HOMILIA DO CARDEAL PATRIARCA NA NOITE DE NATAL 2001

    1. Nesta noite Santa de Natal ecoa, pela primeira vez, o grande anúncio de Jesus Cristo, feito por um mensageiro divino aos pastores, que representam aqui todos os "pobre de Yahwé", os corações simples que esperavam a salvação de Deus: "Venho trazer-vos uma boa nova, que será grande alegria para todo o Povo: nasceu-vos hoje, na cidade de David, um salvador, que é o Messias Senhor".

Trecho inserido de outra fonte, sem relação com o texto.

-- ==== Sys2Proof/Certificates/Slice0/Obligations.lean ====
section
/-! DEFINITION. The statements about the machine: each is a Prop that the provers settle. The terms they share stand first. -/

namespace Sys2Proof.Claims

open Sys2Proof.Machine

/-- Instruction `i` does not wait in `s` (R136, R227): no register it names is pending, no acquire holds back its reads of memory,
and nothing its own rule makes it wait for is outstanding. -/
abbrev Ready (i : Instr) (s : State) : Prop := waitsAt i s = false

/-- Every byte and every block header of every memory reads as before. -/
def SameMemory (s t : State) : Prop :=
  (∀ c a, readByte (t.core c).ls a = readByte (s.core c).ls a)
    ∧ (∀ c a, readByte (t.core c).acc a = readByte (s.core c).acc a)
    ∧ (∀ c a, (t.core c).header a = (s.core c).header a)
    ∧ (∀ a, readByte t.mem.bytes a = readByte s.mem.bytes a)
    ∧ (∀ a, t.mem.header a = s.mem.header a)

/-- Everything but the issuing core stands as before: other cores, packets on their way, mesh, device memory, hub, fabric, firmware. -/
def SameBeyondCore (s t : State) : Prop :=
  t.issuer = s.issuer ∧ t.net = s.net ∧ t.mesh = s.mesh ∧ t.mem = s.mem ∧ t.hub = s.hub ∧ t.fab = s.fab ∧ t.fw = s.fw
    ∧ t.agenda = s.agenda ∧ t.fresh = s.fresh ∧ (∀ c, c ≠ s.issuer.1 → t.core c = s.core c)

/-- Everything but the issuing slot stands as before. -/
def SameBeyondSlot (s t : State) : Prop :=
  SameBeyondCore s t ∧ (∀ j, j ≠ s.issuer.2 → t.here.slot j = s.here.slot j) ∧ { t.here with slots := s.here.slots } = s.here

/-- `i` completes: g `d` takes `v` (a write to g0 is discarded), the pc passes to the next instruction, and nothing else changes. -/
def GivesG (i : Instr) (s : State) (d : BitVec 5) (v : Dword) : Prop :=
  Ready i s → ∃ t, exec i s = .next t
    ∧ (∀ r, t.reg r = if r = d ∧ d ≠ 0 then v else s.reg r)
    ∧ t.pc = s.pc + 4
    ∧ { t.me with g := s.me.g, pc := s.me.pc } = s.me
    ∧ SameBeyondSlot s t ∧ SameMemory s t

/-- The same for vector register v `d`. -/
def GivesV (i : Instr) (s : State) (d : BitVec 5) (v : VReg) : Prop :=
  Ready i s → ∃ t, exec i s = .next t
    ∧ (∀ r, t.vreg r = if r = d then v else s.vreg r)
    ∧ t.pc = s.pc + 4
    ∧ { t.me with v := s.me.v, pc := s.me.pc } = s.me
    ∧ SameBeyondSlot s t ∧ SameMemory s t

/-- The same for mask register m `d`; a write to m0 is discarded. -/
def GivesM (i : Instr) (s : State) (d : BitVec 3) (v : Dword) : Prop :=
  Ready i s → ∃ t, exec i s = .next t
    ∧ (∀ r, t.mask r = if r = d ∧ d ≠ 0 then v else s.mask r)
    ∧ t.pc = s.pc + 4
    ∧ { t.me with m := s.me.m, pc := s.me.pc } = s.me
    ∧ SameBeyondSlot s t ∧ SameMemory s t

/-- `i` completes: the pc becomes `a`, and nothing else changes. -/
def GoesTo (i : Instr) (s : State) (a : Dword) : Prop :=
  Ready i s → ∃ t, exec i s = .next t ∧ t.pc = a ∧ { t.me with pc := s.me.pc } = s.me ∧ SameBeyondSlot s t ∧ SameMemory s t

/-- `i` completes as a jump: g `d` takes the link, the pc becomes `a`, and nothing else changes. -/
def Links (i : Instr) (s : State) (d : BitVec 5) (a : Dword) : Prop :=
  Ready i s → ∃ t, exec i s = .next t
    ∧ (∀ r, t.reg r = if r = d ∧ d ≠ 0 then s.pc + 4 else s.reg r)
    ∧ t.pc = a
    ∧ { t.me with g := s.me.g, pc := s.me.pc } = s.me
    ∧ SameBeyondSlot s t ∧ SameMemory s t

end Sys2Proof.Claims

open Sys2Proof Sys2Proof.Machine Sys2Proof.Claims

namespace Sys2Proof.Claims

/-- A user slot issues. -/
abbrev User (s : State) : Prop := s.issuer.2 ≠ 4

/-- A user slot may read the `n` bytes at offset `off` of its own core: gang page, local store below LSBYTES, or accumulator store
(R117), and no DEST lock over them (R112). -/
def Readable (k : Core) (off n : Nat) : Prop :=
  ∀ j, off ≤ j → j < off + n →
    (j < 0x100 ∨ (0x100 ≤ j ∧ j < 0x60000 ∧ j < k.page.lsbytes) ∨ (0x80000 ≤ j ∧ j < 0x90000))
    ∧ (∀ l, some l ∈ k.locks.toList → l.dest = true → ¬ (l.base ≤ j ∧ j < l.limit))

/-- It may write them: local store from 0x100 to LSBYTES (R117), and no lock over them (R112). -/
def Writable (k : Core) (off n : Nat) : Prop :=
  ∀ j, off ≤ j → j < off + n →
    (0x100 ≤ j ∧ j < 0x60000 ∧ j < k.page.lsbytes)
    ∧ (∀ l, some l ∈ k.locks.toList → ¬ (l.base ≤ j ∧ j < l.limit))

/-- An offset in a reserved range of the window (R49, R117). -/
def ReservedAt (off : Nat) : Prop :=
  (0x60000 ≤ off ∧ off < 0x80000) ∨ (0x90000 ≤ off ∧ off < 0xC0000) ∨ (0xC0400 ≤ off ∧ off < 0xD0000)
    ∨ (0xDC000 ≤ off ∧ off < 0xE0000) ∨ (0xF0000 ≤ off ∧ off < 0x100000)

    Uma boa notícia, um "Evangelho", que encherá de alegria os corações. A boa notícia é Jesus Cristo, desde o seu nascimento, como manifestação suprema do amor de Deus pelos homens. Depois daquele anúncio do anjo aos pastores, este pregão do Evangelho nunca mais se calou: retomou-o o baptista, que anunciou a proximidade de Jesus, já presente no meio do Povo; foi o grande anúncio do próprio Jesus, proclamando que o "Reino de Deus" estava já no meio de nós; foi a urgência dos Apóstolos, depois da Páscoa, testemunhando a Ressurreição de Cristo; é missão inalienável da Igreja, ao longo dos tempos, até ao fim, anunciando Jesus Cristo como Salvador e caminho de plenitude para o homem. Nós não podemos não falar d'Ele, desabafava Pedro aos carcereiros; "ai de mim se não evangelizar", confessava Paulo. Enquanto houver um homem que não tenha escutado esta boa nova, a Igreja não pode, nem parar, nem descansar. É por isso que a evangelização é a sua missão perene, até ao fim. Essa é a missão da Igreja: anunciar Jesus Cristo, fazer conhecer Jesus Cristo, para que os homens, encontrando-se com Ele, o sigam como discípulos, descubram o mistério da vida e do amor, contemplando o seu rosto, sentindo o palpitar do seu coração, que nos revela Deus.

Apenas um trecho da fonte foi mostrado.